1. ## Square root manipulation

Hello. From my calculator, I know that this is a true equality:

$\sqrt{5+2\sqrt{6}} = \sqrt{3} + \sqrt{2}$

However, I simply cannot come up with the method used to "simplify" the first expression to arrive at the second expression (or vice versa). Could someone demonstrate or explain what I am missing?

2. Originally Posted by drumist
Hello. From my calculator, I know that this is a true equality:

$\sqrt{5+2\sqrt{6}} = \sqrt{3} + \sqrt{2}$

However, I simply cannot come up with the method used to "simplify" the first expression to arrive at the second expression (or vice versa).

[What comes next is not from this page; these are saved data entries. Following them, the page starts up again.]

-- ==== Sys2Proof/Laws/State.lean ====
section
/-! SUPPORT. What every update of the state does to every field, under any profile: one lemma per field per update, so
that no proof unfolds a record update; and the parts of the machine's own profile. -/

namespace Sys2Proof.Machine

section AnyProfile
variable {Num Cmd Rsp Smp : Type} (P : Profile Num Cmd Rsp Smp) (s : StateOf Num Cmd Rsp Smp)

/-! ## `respond` -/

@[simp] theorem StateOf.respond_fsm (data : Datum Num) : (s.respond P data).fsm = s.fsm := rfl
@[simp] theorem StateOf.respond_deEn (data : Datum Num) : (s.respond P data).deEn = s.deEn := rfl
@[simp] theorem StateOf.respond_prevValid (data : Datum Num) : (s.respond P data).prevValid = s.prevValid := rfl
@[simp] theorem StateOf.respond_inbatch (data : Datum Num) : (s.respond P data).inbatch = s.inbatch := rfl
@[simp] theorem StateOf.respond_errv (data : Datum Num) : (s.respond P data).errv = s.errv := rfl
@[simp] theorem StateOf.respond_qrate (data : Datum Num) : (s.respond P data).qrate = s.qrate := rfl
@[simp] theorem StateOf.respond_arate (data : Datum Num) : (s.respond P data).arate = s.arate := rfl
@[simp] theorem StateOf.respond_maxdev (data : Datum Num) : (s.respond P data).maxdev = s.maxdev := rfl
@[simp] theorem StateOf.respond_tau (data : Datum Num) : (s.respond P data).tau = s.tau := rfl
@[simp] theorem StateOf.respond_gain (data : Datum Num) : (s.respond P data).gain = s.gain := rfl
@[simp] theorem StateOf.respond_alpha (data : Datum Num) : (s.respond P data).alpha = s.alpha := rfl
@[simp] theorem StateOf.respond_beta (data : Datum Num) : (s.respond P data).beta = s.beta := rfl
@[simp] theorem StateOf.respond_prevI (data : Datum Num) : (s.respond P data).prevI = s.prevI := rfl
@[simp] theorem StateOf.respond_prevQ (data : Datum Num) : (s.respond P data).prevQ = s.prevQ := rfl
@[simp] theorem StateOf.respond_yprev (data : Datum Num) : (s.respond P data).yprev = s.yprev := rfl
@[simp] theorem StateOf.respond_errcode (data : Datum Num) : (s.respond P data).errcode = s.errcode := rfl
@[simp] theorem StateOf.respond_errcmdh (data : Datum Num) : (s.respond P data).errcmdh = s.errcmdh := rfl
@[simp] theorem StateOf.respond_errcmdl (data : Datum Num) : (s.respond P data).errcmdl = s.errcmdl := rfl
@[simp] theorem StateOf.respond_hist (data : Datum Num) : (s.respond P data).hist = s.hist := rfl
@[simp] theorem StateOf.respond_taps (data : Datum Num) : (s.respond P data).taps = s.taps := rfl
@[simp] theorem StateOf.respond_rpos (data : Datum Num) : (s.respond P data).rpos = s.rpos := rfl
@[simp] theorem StateOf.respond_rstep (data : Datum Num) : (s.respond P data).rstep = s.rstep := rfl
@[simp] theorem StateOf.respond_cmdq (data : Datum Num) : (s.respond P data).cmdq = s.cmdq := rfl
@[simp] theorem StateOf.respond_rspq (data : Datum Num) :
    (s.respond P data).rspq = s.rspq ++ [P.response ⟨0, data⟩] := rfl
@[simp] theorem StateOf.respond_inq (data : Datum Num) : (s.respond P data).inq = s.inq := rfl
@[simp] theorem StateOf.respond_outq (data : Datum Num) : (s.respond P data).outq = s.outq := rfl
@[simp] theorem StateOf.respond_L (data : Datum Num) : (s.respond P data).L = s.L := rfl
@[simp] theorem StateOf.respond_arbCount (data : Datum Num) : (s.respond P data).arbCount = s.arbCount := rfl
@[simp] theorem StateOf.respond_tapsEpoch (data : Datum Num) : (s.respond P data).tapsEpoch = s.tapsEpoch := rfl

Could someone demonstrate or explain what I am missing?
Ok, let's start from

$C = \sqrt{3} + \sqrt{2}$

Square both sides

$C^2 = (\sqrt{3} + \sqrt{2})^2 = (\sqrt{3})^2 + 2(\sqrt{3})(\sqrt{2}) + (\sqrt{2})^2 = 3 + 2\sqrt{6} + 2 = 5 + 2\sqrt{6}$

Now take the positive root to find $C = \sqrt{5 + 2\sqrt{6}}$

3. Well, to be clear, seeing the equality, I can definitely prove that it is true, just like you showed.

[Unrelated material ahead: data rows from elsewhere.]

/-! ### The exact operations on signs and magnitudes -/

theorem val_mul_val (a b : Word) :
    val a * val b = if fsign a != fsign b then -(magVal a * magVal b) else magVal a * magVal b := by
  rw [val, val]
  cases fsign a <;> cases fsign b <;> simp

theorem val_div_val (a b : Word) :
    val a / val b = if fsign a != fsign b then -(magVal a / magVal b) else magVal a / magVal b := by
  rw [val, val]
  cases fsign a <;> cases fsign b <;> simp [div_neg, neg_div]

theorem fsub_finite (a b : Word) (ha : isfinite a = true) (hb : isfinite b = true) :
    fsub a b = if val a - val b = 0 then withSign (fsign a && !fsign b) 0 else ofrat (val a - val b) := by
  have hb' : isfinite (fneg b) = true := by simpa [isfinite] using hb
  simp [fsub, sumOr, not_isnan_of_isfinite, not_isinf_of_isfinite, ha, hb', sub_eq_add_neg]

/-! ## The normalised significand of the angle's free magnitude (U7 (f)) -/

theorem significand_lt (a : Word) : significand a < 2 ^ 24 := by
  have := ffrac_lt a
  unfold significand
  split_ifs <;> omega

theorem significand_eq_zero (a : Word) : significand a = 0 ↔ iszero a = true := by
  rw [iszero_iff, significand, fexp_eq, ffrac_eq]
  split_ifs <;> omega

/-- The normalised significand of a number that is not zero has exactly 24 bits. -/
theorem normSignificand_bounds (a : Word) (h : iszero a = false) :
    2 ^ 23 ≤ normSignificand a ∧ normSignificand a < 2 ^ 24 := by
  have h0 : significand a ≠ 0 := fun h' => by simp [(significand_eq_zero a).1 h'] at h
  have hlog : Nat.log2 (significand a) < 24 := (Nat.log2_lt h0).2 (significand_lt a)
  unfold normSignificand normShift
  constructor
  · calc 2 ^ 23 = 2 ^ Nat.log2 (significand a) * 2 ^ (23 - Nat.log2 (significand a)) := by
          rw [← pow_add]; congr 1; omega
      _ ≤ _ := Nat.mul_le_mul_right _ (Nat.log2_self_le h0)
  · calc _ < 2 ^ (Nat.log2 (significand a) + 1) * 2 ^ (23 - Nat.log2 (significand a)) :=
          Nat.mul_lt_mul_of_pos_right Nat.lt_log2_self (by positivity)
      _ = 2 ^ 24 := by rw [← pow_add]; congr 1; omega

/-- Normalising changes no value. -/
theorem magVal_normalised (a : Word) : magVal a = normSignificand a * (2 : Rat) ^ (normExponent a - 150) := by
  rw [magVal, Rat.mkRat_eq_div, normSignificand, normExponent, zpow_sub₀ two_ne_zero, zpow_sub₀ two_ne_zero,
    zpow_natCast, zpow_natCast]
  push_cast
  field_simp

/-- Of two equal numbers, one with a significand of 24 bits or more and one of 24 bits or fewer, the second has no
smaller exponent. -/
theorem exponent_le (m n : Nat) (i j : Int) (hm : 2 ^ 23 ≤ m) (hn : n < 2 ^ 24)
    (h : (m : Rat) * 2 ^ i = n * 2 ^ j) : i ≤ j := by
  have hm' : (2 : Rat) ^ 23 ≤ m := by exact_mod_cast hm
  have hn' : (n : Rat) < 2 ^ 24 := by exact_mod_cast hn
  have hlt : (2 : Rat) ^ 23 * 2 ^ i < 2 ^ 23 * 2 ^ (j + 1) :=
    calc (2 : Rat) ^ 23 * 2 ^ i ≤ m * 2 ^ i := by gcongr
      _ = n * 2 ^ j := h
      _ < 2 ^ 24 * 2 ^ j := by gcongr
      _ = 2 ^ 23 * 2 ^ (j + 1) := by rw [zpow_add_one₀ two_ne_zero]; ring
  have := (zpow_lt_zpow_iff_right₀ one_lt_two).1 (lt_of_mul_lt_mul_left hlt (by positivity))
  omega

/-- A 24-bit significand and its exponent are fixed by their value. -/
theorem normalised_unique (m n : Nat) (i j : Int) (hm : 2 ^ 23 ≤ m ∧ m < 2 ^ 24) (hn : 2 ^ 23 ≤ n ∧ n < 2 ^ 24)
    (h : (m : Rat) * 2 ^ i = n * 2 ^ j) : m = n ∧ i = j := by
  obtain rfl : i = j := le_antisymm (exponent_le m n i j hm.1 hn.2 h) (exponent_le n m j i hn.1 hm.2 h.symm)
  exact ⟨by exact_mod_cast mul_right_cancel₀ (by positivity) h, rfl⟩

/-- Scaling by a power of two leaves the normalised significand and adds to the exponent. -/
theorem normalised_of_scaled (a a' : Word) (k : Int) (h : iszero a = false) (h' : iszero a' = false)
    (hval : magVal a' = magVal a * (2 : Rat) ^ k) :
    normSignificand a' = normSignificand a ∧ normExponent a' = normExponent a + k := by
  rw [magVal_normalised, magVal_normalised, mul_assoc, ← zpow_add₀ two_ne_zero] at hval
  obtain ⟨hs, he⟩ := normalised_unique _ _ _ _ (normSignificand_bounds a' h') (normSignificand_bounds a h) hval
  exact ⟨hs, by omega⟩

/-! ## The angle (U7) -/

/-- The same sign, and the magnitude times a power of two. -/
structure ScaledBy (k : Int) (a a' : Word) : Prop where
  sign : fsign a' = fsign a
  mag : magVal a' = magVal a * (2 : Rat) ^ k

theorem scaledBy_of_val (k : Int) (a a' : Word) (hs : fsign a' = fsign a) (hv : val a' = val a * (2 : Rat) ^ k) :
    ScaledBy k a a' := by
  refine ⟨hs, ?_⟩
  rw [val, val, hs] at hv
  cases h : fsign a <;> simpa [h] using hv

namespace ScaledBy
variable {k : Int} {a a' : Word} (h : ScaledBy k a a')
include h

theorem iszero_eq : iszero a' = iszero a := by
  rw [Bool.eq_iff_iff, ← magVal_eq_zero, ← magVal_eq_zero, h.mag, mul_eq_zero,
    or_iff_left (zpow_ne_zero k two_ne_zero)]

theorem eq_of_iszero (h0 : iszero a = true) : a' = a :=
  word_ext_sign_mag _ _ h.sign
    (((iszero_iff a').1 (h.iszero_eq.trans h0)).trans ((iszero_iff a).1 h0).symm)

theorem fgt0_eq (ha : isfinite a = true) (ha' : isfinite a' = true) : fgt0 a' = fgt0 a := by
  have hz := Bool.eq_iff_iff.1 h.iszero_eq
  rw [iszero_iff, iszero_iff] at hz
  rw [isfinite_iff] at ha ha'
  rw [Bool.eq_iff_iff, fgt0_iff, fgt0_iff, h.sign, ne_eq, ne_eq, hz]
  simp [ha.le, ha'.le]

end ScaledBy

/-- U7 (b): the angle is within `NUM_PI`. -/
theorem fmag_fatan2_le (y x : Word) (hy : isfinite y = true) (hx : isfinite x = true)
    (hyx : ¬(iszero y = true ∧ iszero x = true)) : fmag (fatan2 y x) ≤ fmag NUM_PI := by
  cases hy0 : iszero y
  case false =>
    cases hx0 : iszero x
    case true =>
      rw [fatan2_axis y x hy hx hy0 hx0, fmag_withSign]
      decide
    case false =>
      rw [fatan2_general y x hy hx hy0 hx0, fmag_withSign]
      exact (Nat.mod_le _ _).trans (Nat.min_le_right _ _)
  case true =>
    cases hx1 : fgt0 x
    case true =>
      rw [fatan2_zero_right y x hy hx hy0 hx1, (iszero_iff y).1 hy0]
      exact Nat.zero_le _
    case false =>
      have hx0 : iszero x = false := by simpa [hy0] using hyx
      rw [fatan2_negativeAxis y x hy hx hy0 hx1 hx0]
      exact fmag_negativeAxis_le _

/-- Off the horizontal axis the angle is the sign of `y` on a magnitude that does not depend on it (U7 (c) to (e)). -/
theorem fatan2_signed (y x : Word) (hy : isfinite y = true) (hx : isfinite x = true) (hy0 : iszero y = false) :
    ∃ m, fatan2 y x = withSign (fsign y) m ∧ fatan2 (fneg y) x = withSign (!fsign y) m := by
  have hy' : isfinite (fneg y) = true := by simpa [isfinite] using hy
  have hy0' : iszero (fneg y) = false := by simpa [iszero] using hy0
  cases hx0 : iszero x
  case true => exact ⟨_, fatan2_axis y x hy hx hy0 hx0, by rw [fatan2_axis _ x hy' hx hy0' hx0, fsign_fneg]⟩
  case false =>
    obtain ⟨hs, he⟩ := normalised_of_scaled y (fneg y) 0 hy0 hy0' (by simp [magVal_eq])
    exact ⟨_, fatan2_general y x hy hx hy0 hx0, by
      rw [fatan2_general _ x hy' hx hy0' hx0, fsign_fneg, hs, he, add_zero]⟩

theorem fneg_withSign (s : Bool) (m : Nat) : fneg (withSign s m) = withSign (!s) m :=
  word_ext_sign_mag _ _ (by simp) (by simp)

/-- U7 (f): a power of two common to both arguments does not change the angle. -/
theorem fatan2_scaled (y x y' x' : Word) (k : Int) (hy : isfinite y = true) (hx : isfinite x = true)
    (hy' : isfinite y' = true) (hx' : isfinite x' = true) (hyx : ¬(iszero y = true ∧ iszero x = true))
    (hys : ScaledBy k y y') (hxs : ScaledBy k x x') : fatan2 y' x' = fatan2 y x := by
  cases hy0 : iszero y
  case true =>
    obtain rfl := hys.eq_of_iszero hy0
    cases hx1 : fgt0 x
    case true =>
      rw [fatan2_zero_right y' x hy hx hy0 hx1, fatan2_zero_right y' x' hy hx' hy0 ((hxs.fgt0_eq hx hx').trans hx1)]
    case false =>
      have hx0 : iszero x = false := by simpa [hy0] using hyx
      have hx0' := hxs.iszero_eq.trans hx0
      rw [fatan2_negativeAxis y' x hy hx hy0 hx1 hx0,
        fatan2_negativeAxis y' x' hy hx' hy0 ((hxs.fgt0_eq hx hx').trans hx1) hx0',
        (normalised_of_scaled x x' k hx0 hx0' hxs.mag).1]
  case false =>
    have hy0' := hys.iszero_eq.trans hy0
    cases hx0 : iszero x
    case true =>
      rw [fatan2_axis y x hy hx hy0 hx0, fatan2_axis y' x' hy' hx' hy0' (hxs.iszero_eq.trans hx0), hys.sign]
    case false =>
      have hx0' := hxs.iszero_eq.trans hx0
      obtain ⟨hsy, hey⟩ := normalised_of_scaled y y' k hy0 hy0' hys.mag
      obtain ⟨hsx, hex⟩ := normalised_of_scaled x x' k hx0 hx0' hxs.mag
      rw [fatan2_general y x hy hx hy0 hx0, fatan2_general y' x' hy' hx' hy0' hx0', hys.sign, hxs.sign, hsy, hsx,
        hey, hex, add_sub_add_right_eq_sub]

/-! ## The invariants and the environment (R47, R6, R250) -/

/-- R47 speaks of no queue and of neither of the model's own counters. -/
theorem Inv.with_queues_and_counters {s : State} (h : Inv s) (cmdq : List CmdWord) (rspq : List RspWord)
    (inq : List SmpWord) (outq : List Word) (arbCount tapsEpoch : Nat) :
    Inv { s with
      cmdq := cmdq, rspq := rspq, inq := inq, outq := outq, arbCount := arbCount, tapsEpoch := tapsEpoch } :=
  { h with
    unbuilt := fun hf => { h.unbuilt hf with }
    built := fun hf => { h.built hf with } }

/-- The invariants at launch, for every legal `L` (R251). -/
theorem inv_launch (L : Nat) (hmin : 1 ≤ L) (hmax : L ≤ Config.maxTapsPerPhase) : Inv (State.launch L) where
  stable := .inl rfl
  unbuilt _ := ⟨rfl, rfl, rfl, rfl, rfl, rfl, rfl, rfl, rfl, rfl, rfl, rfl⟩
  built := nofun
  bypass _ := rfl
  prevSet := nofun
  prevUnset _ := ⟨rfl, rfl⟩
  sizeMin := hmin
  sizeMax := hmax
  histLength := List.length_replicate
  tapsForm := launch_taps_wf L
  tapsRange := nofun
  log _ := ⟨rfl, rfl, rfl⟩

/-- Hardware reset leaves the state of a launch, but for the queues and the counters. -/
theorem inv_hardwareReset {s : State} (hmin : 1 ≤ s.L) (hmax : s.L ≤ Config.maxTapsPerPhase) : Inv s.hardwareReset :=
  (inv_launch s.L hmin hmax).with_queues_and_counters s.cmdq s.rspq s.inq s.outq s.arbCount (s.tapsEpoch + 1)

end Sys2Proof.Machine
end

section
/-! The statements settled: arithmetic, the angle, and the moves of the environment. -/

namespace Sys2Proof.Proofs

open Sys2Proof.Machine

/-- Settles O51: finite patterns are ordered as the keys that `flt` compares, and both comparisons test for a NaN. -/
theorem comparisonIsNumericOrder : Obligations.ComparisonIsNumericOrder := by
  intro a b
  refine ⟨fun ha hb => ⟨?_, ?_, (val_eq_zero a).symm⟩, ?_, fun h => by simp [fgt0, h]⟩
  · simp [flt, not_isnan_of_isfinite, ha, hb, orderKey_lt_iff]
  · rw [fgt0_iff, val_pos_iff, and_iff_right ((isfinite_iff a).1 ha).le]
  · rintro (h | h) <;> simp [flt, h]

/-- Settles O50: a nonzero sum or difference is rounded as it stands, a product or quotient as sign and magnitude. -/
theorem operationsRoundOnce : Obligations.OperationsRoundOnce := by
  intro a b ha hb
  refine ⟨fun h => ?_, fun h => ?_, fun h => ?_, fun hv h => ?_⟩
  · rw [fadd_finite a b ha hb, if_neg h]
  · rw [fsub_finite a b ha hb, if_neg h]
  · obtain ⟨ha0, hb0⟩ := mul_ne_zero_iff.1 h
    have hpos := mul_pos ((magVal_pos_iff a).2 ha0) ((magVal_pos_iff b).2 hb0)
    rw [fmul_finite a b ha hb, val_mul_val, ofrat_signed _ _ hpos]
  · obtain ⟨ha0, -⟩ := div_ne_zero_iff.1 h
    have hpos := div_pos ((magVal_pos_iff a).2 ha0) ((magVal_pos_iff b).2 hv)
    have hb0 : iszero b = false := by rwa [← Bool.not_eq_true, ← val_eq_zero]
    rw [fdiv_finite a b ha hb hb0, val_div_val, ofrat_signed _ _ hpos]

/-- Settles O49: the word's own magnitude is at distance 0 from its value, so it is the nearest one. -/
theorem roundingKeepsRepresentables : Obligations.RoundingKeepsRepresentables := by
  intro w hw
  have hmag : roundMag (val w) = fmag w := by
    rw [roundMag_eq, nearestMag_of_abs_eq _ _ (abs_val w), min_eq_left ((isfinite_iff w).1 hw).le]
  split_ifs with h0
  · rw [(val_eq_zero w).2 h0]; decide
  · have hpos : 0 < magVal w := (magVal_pos_iff w).2 fun h => h0 ((val_eq_zero w).1 h)
    have hround : roundMag (magVal w) = fmag w := by
      rw [← hmag, val]; split_ifs <;> simp
    rw [val, ofrat_signed _ _ hpos, hround, withSign_fsign_fmag]

/-- Settles O48: the overflow bound is half way to the pattern after the greatest finite one; below it the nearest
magnitude is the nearest word, because rounding keeps the sign. -/
theorem roundingIsToNearestEven : Obligations.RoundingIsToNearestEven := by
  intro q
  refine ⟨by rw [isfinite_iff, fmag_ofrat, roundMag_lt_infMag_iff], fun hinf => ?_, fun hfin w _ => ?_⟩
  · have hmag : roundMag q = infMag := by
      have hle := roundMag_le q
      simp only [isfinite, fmag_ofrat, decide_eq_false_iff_not] at hinf
      omega
    rw [ofrat, hmag]
    split_ifs with hq <;> simp only [hq] <;> decide
  · have herr := abs_val_ofrat_sub q hfin
    have hrev : |magNum (fmag w) - (|q|)| ≤ |val w - q| := by
      rw [← abs_val]
      exact abs_abs_sub_abs_le _ _
    obtain ⟨hnear, htie⟩ := nearestMag_nearest q (fmag w)
    refine ⟨by rw [herr]; exact hnear.trans hrev, fun heq => ?_⟩
    have hfmag : fmag (ofrat q) = nearestMag q := by
      rw [isfinite_iff, fmag_ofrat] at hfin
      rw [fmag_ofrat, roundMag_of_lt q hfin]
    rcases htie (le_antisymm (by rw [← herr, ← heq]; exact hrev) hnear) with hsame | heven
    · have habs : |val w| = |val (ofrat q)| := by rw [abs_val, abs_val, hfmag, hsame]
      refine (eq_of_abs_eq_of_dist_eq _ _ q habs heq).imp_right ?_
      rintro rfl
      decide
    · exact .inr (hfmag ▸ heven)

I see that you can generalize it into an identity like this

$\sqrt{a+b\pm2\sqrt{ab}}=\sqrt{a}\pm\sqrt{b}$

I guess my point is: are there any other similar identities like this that would be useful in simplifying stacked square root expressions? I don't remember ever being taught this particular identity, although I'm not sure if it really occurs very often.

4. $5+2\sqrt{6}=3+2+2\cdot\sqrt{2}\cdot\sqrt{3}=(\sqrt {2}+\sqrt{3})^2$

you've got to recognize the terms of the identity/ies $(a\pm b)^2=a^2+b^2\pm 2ab$